• [ASSIGNED TASK]
For the records below, count the lines containing the word "hready" and reply with the number alone.

• [EXERCISE DATA]
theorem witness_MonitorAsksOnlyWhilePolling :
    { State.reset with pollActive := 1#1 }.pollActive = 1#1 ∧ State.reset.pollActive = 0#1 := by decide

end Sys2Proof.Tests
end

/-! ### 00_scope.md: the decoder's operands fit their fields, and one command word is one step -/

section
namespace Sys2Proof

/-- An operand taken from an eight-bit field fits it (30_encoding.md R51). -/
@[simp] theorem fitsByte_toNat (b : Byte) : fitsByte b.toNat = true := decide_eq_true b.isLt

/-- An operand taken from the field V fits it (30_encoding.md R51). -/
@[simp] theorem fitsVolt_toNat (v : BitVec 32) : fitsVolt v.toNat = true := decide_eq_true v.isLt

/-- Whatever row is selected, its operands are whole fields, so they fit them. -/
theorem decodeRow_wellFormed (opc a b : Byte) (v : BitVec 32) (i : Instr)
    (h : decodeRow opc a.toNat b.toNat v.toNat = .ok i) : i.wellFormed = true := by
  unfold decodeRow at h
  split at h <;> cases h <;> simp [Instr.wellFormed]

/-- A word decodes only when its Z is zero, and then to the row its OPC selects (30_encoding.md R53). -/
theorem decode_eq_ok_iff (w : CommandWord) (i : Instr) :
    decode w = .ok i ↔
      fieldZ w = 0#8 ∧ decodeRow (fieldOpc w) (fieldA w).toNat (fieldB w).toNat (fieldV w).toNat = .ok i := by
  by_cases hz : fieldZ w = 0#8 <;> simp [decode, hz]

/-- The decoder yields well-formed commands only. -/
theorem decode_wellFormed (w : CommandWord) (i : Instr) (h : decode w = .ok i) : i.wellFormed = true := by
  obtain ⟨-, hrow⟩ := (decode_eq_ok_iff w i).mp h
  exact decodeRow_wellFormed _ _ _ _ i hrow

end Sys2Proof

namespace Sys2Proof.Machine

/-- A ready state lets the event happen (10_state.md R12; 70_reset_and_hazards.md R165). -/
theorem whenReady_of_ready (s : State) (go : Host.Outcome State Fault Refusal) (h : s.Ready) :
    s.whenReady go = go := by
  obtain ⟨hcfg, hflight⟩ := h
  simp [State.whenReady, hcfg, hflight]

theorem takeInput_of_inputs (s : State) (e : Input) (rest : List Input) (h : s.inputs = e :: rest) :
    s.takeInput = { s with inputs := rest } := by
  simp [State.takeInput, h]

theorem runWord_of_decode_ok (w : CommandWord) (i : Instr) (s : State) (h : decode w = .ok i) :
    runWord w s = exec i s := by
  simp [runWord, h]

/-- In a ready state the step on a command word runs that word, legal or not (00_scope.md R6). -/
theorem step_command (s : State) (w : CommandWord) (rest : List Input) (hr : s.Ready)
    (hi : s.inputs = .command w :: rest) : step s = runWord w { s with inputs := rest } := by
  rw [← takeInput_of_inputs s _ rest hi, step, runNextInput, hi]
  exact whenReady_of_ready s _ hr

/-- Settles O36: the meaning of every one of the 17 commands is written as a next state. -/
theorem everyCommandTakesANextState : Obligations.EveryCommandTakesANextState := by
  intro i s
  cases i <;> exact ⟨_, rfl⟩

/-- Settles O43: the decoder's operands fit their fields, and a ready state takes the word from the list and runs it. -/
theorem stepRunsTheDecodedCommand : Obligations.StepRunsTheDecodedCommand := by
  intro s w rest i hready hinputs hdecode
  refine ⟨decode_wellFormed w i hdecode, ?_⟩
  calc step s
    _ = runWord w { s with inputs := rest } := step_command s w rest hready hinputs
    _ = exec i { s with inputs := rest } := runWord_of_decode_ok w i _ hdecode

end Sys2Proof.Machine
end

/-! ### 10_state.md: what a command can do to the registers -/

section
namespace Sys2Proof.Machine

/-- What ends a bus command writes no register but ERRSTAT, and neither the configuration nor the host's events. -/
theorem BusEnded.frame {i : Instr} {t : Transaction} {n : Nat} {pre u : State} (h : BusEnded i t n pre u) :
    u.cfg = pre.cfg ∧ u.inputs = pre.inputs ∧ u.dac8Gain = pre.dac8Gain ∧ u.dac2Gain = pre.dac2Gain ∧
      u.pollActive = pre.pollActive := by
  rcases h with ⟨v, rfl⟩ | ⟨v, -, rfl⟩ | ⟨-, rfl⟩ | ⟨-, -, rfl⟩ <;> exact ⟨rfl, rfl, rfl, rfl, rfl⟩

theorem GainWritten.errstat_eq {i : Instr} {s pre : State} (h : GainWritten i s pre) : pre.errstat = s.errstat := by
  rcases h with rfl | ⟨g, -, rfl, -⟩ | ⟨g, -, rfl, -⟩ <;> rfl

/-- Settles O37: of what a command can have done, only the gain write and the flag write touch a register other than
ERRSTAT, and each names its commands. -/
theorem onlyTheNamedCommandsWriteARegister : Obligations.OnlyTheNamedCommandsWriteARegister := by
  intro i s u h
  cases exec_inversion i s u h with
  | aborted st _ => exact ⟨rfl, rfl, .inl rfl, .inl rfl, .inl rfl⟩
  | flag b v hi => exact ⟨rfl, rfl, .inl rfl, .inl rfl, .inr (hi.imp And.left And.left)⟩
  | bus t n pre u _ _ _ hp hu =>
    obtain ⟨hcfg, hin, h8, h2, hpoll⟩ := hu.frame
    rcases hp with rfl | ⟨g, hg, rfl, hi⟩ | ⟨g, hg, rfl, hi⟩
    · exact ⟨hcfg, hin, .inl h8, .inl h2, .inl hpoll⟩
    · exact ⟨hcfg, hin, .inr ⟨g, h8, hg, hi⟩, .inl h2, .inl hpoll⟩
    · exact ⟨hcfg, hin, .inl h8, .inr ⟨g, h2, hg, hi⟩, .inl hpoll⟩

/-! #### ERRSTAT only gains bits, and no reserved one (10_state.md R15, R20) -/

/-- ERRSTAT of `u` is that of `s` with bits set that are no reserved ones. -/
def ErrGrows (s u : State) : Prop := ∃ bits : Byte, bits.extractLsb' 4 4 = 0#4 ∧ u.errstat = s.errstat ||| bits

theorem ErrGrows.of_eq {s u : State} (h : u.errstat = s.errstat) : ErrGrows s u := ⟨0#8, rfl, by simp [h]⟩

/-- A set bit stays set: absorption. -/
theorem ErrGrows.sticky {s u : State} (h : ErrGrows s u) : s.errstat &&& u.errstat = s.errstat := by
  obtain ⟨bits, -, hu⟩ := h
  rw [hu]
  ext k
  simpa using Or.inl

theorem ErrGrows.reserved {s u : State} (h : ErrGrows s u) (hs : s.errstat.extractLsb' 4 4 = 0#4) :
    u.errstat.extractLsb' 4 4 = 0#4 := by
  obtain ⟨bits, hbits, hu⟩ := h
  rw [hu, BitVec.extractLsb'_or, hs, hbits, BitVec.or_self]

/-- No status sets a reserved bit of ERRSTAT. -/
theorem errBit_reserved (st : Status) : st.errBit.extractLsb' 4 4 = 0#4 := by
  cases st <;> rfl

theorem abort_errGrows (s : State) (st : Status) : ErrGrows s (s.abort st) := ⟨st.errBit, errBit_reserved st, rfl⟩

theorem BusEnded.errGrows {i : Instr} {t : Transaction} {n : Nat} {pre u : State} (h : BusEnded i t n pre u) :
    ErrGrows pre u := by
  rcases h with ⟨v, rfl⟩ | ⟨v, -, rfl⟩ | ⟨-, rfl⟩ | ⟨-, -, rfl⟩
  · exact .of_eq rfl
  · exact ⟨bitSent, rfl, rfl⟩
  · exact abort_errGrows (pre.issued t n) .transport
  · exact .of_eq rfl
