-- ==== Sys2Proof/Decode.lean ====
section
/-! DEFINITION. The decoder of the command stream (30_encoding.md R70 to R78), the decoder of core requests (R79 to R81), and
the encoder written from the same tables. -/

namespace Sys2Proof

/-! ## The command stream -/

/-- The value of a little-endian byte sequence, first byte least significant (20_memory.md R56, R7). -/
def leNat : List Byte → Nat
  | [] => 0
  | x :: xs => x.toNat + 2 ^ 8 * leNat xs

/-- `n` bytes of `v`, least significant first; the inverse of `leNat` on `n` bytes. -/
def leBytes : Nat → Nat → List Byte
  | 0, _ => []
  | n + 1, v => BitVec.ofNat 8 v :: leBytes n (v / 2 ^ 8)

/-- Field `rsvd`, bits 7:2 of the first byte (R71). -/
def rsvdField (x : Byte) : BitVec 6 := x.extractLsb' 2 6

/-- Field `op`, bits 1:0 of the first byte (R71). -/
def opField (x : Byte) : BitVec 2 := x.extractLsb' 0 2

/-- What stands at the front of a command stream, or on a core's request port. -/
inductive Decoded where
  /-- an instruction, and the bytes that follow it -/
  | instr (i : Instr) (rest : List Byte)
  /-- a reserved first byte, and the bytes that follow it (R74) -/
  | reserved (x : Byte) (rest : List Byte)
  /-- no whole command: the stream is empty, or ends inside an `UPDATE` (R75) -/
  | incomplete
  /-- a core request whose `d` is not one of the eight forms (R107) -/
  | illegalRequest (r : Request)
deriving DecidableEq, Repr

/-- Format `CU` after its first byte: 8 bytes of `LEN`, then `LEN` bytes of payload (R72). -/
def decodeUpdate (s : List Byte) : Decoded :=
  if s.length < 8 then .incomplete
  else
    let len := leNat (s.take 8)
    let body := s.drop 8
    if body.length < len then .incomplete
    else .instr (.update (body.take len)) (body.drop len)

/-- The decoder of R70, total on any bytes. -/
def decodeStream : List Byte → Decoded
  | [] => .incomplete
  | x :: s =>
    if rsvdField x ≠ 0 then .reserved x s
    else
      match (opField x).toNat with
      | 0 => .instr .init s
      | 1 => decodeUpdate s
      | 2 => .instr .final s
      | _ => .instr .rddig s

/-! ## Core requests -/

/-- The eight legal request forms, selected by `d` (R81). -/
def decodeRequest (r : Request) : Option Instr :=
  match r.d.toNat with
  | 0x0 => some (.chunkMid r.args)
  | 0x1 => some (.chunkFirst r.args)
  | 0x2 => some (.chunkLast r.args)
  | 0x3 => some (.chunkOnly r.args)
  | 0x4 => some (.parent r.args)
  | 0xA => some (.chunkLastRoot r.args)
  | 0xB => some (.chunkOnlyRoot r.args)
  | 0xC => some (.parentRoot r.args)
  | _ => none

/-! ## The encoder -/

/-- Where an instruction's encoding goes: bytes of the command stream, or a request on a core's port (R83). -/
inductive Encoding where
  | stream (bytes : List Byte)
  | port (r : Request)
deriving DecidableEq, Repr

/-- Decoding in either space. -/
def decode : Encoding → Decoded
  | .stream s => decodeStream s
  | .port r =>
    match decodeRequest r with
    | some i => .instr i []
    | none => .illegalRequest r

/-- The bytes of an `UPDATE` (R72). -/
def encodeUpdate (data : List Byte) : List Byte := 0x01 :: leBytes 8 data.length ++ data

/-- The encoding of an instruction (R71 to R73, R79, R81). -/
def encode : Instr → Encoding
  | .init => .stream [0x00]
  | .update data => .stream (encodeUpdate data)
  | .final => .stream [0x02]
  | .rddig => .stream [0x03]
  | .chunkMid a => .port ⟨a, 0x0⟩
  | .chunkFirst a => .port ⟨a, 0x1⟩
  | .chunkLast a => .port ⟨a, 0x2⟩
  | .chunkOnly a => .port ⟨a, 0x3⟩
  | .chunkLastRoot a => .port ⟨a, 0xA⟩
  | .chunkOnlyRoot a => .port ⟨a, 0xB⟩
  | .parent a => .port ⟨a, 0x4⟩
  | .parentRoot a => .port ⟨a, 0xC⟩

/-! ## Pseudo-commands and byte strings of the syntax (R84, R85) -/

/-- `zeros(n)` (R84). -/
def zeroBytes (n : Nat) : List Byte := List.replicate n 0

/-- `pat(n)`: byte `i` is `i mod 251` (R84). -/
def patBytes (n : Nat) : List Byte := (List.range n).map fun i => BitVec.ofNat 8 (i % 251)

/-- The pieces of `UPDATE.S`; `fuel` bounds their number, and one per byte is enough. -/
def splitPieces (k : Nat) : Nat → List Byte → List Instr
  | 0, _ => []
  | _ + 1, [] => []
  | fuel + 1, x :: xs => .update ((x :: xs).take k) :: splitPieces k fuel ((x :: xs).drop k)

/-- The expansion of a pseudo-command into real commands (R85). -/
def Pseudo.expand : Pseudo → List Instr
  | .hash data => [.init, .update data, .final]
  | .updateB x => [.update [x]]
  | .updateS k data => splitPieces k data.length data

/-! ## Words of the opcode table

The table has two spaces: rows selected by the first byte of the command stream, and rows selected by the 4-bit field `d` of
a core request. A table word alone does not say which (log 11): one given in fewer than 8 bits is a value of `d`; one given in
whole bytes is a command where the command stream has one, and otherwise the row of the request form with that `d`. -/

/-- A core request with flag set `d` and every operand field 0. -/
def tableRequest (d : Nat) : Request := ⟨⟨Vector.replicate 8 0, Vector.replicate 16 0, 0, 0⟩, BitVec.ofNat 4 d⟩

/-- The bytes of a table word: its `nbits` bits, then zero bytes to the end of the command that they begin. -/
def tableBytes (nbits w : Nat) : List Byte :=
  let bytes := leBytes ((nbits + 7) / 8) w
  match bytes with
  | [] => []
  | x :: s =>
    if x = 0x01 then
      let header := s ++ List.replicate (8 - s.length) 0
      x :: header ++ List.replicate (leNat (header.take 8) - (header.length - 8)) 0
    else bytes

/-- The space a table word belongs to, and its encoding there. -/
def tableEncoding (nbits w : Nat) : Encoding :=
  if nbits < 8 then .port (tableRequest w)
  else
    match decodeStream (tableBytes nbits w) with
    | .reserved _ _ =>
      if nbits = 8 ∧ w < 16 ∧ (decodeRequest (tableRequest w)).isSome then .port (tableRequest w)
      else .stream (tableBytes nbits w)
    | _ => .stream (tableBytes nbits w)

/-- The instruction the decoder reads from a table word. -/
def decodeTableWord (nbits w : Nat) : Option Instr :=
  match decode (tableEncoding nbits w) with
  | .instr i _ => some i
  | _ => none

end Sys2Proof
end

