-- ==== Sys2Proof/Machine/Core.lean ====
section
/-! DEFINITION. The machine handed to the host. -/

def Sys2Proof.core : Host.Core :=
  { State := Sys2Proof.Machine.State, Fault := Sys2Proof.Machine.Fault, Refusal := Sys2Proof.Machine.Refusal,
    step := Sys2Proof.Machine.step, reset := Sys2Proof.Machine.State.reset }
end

• [REPLY]
2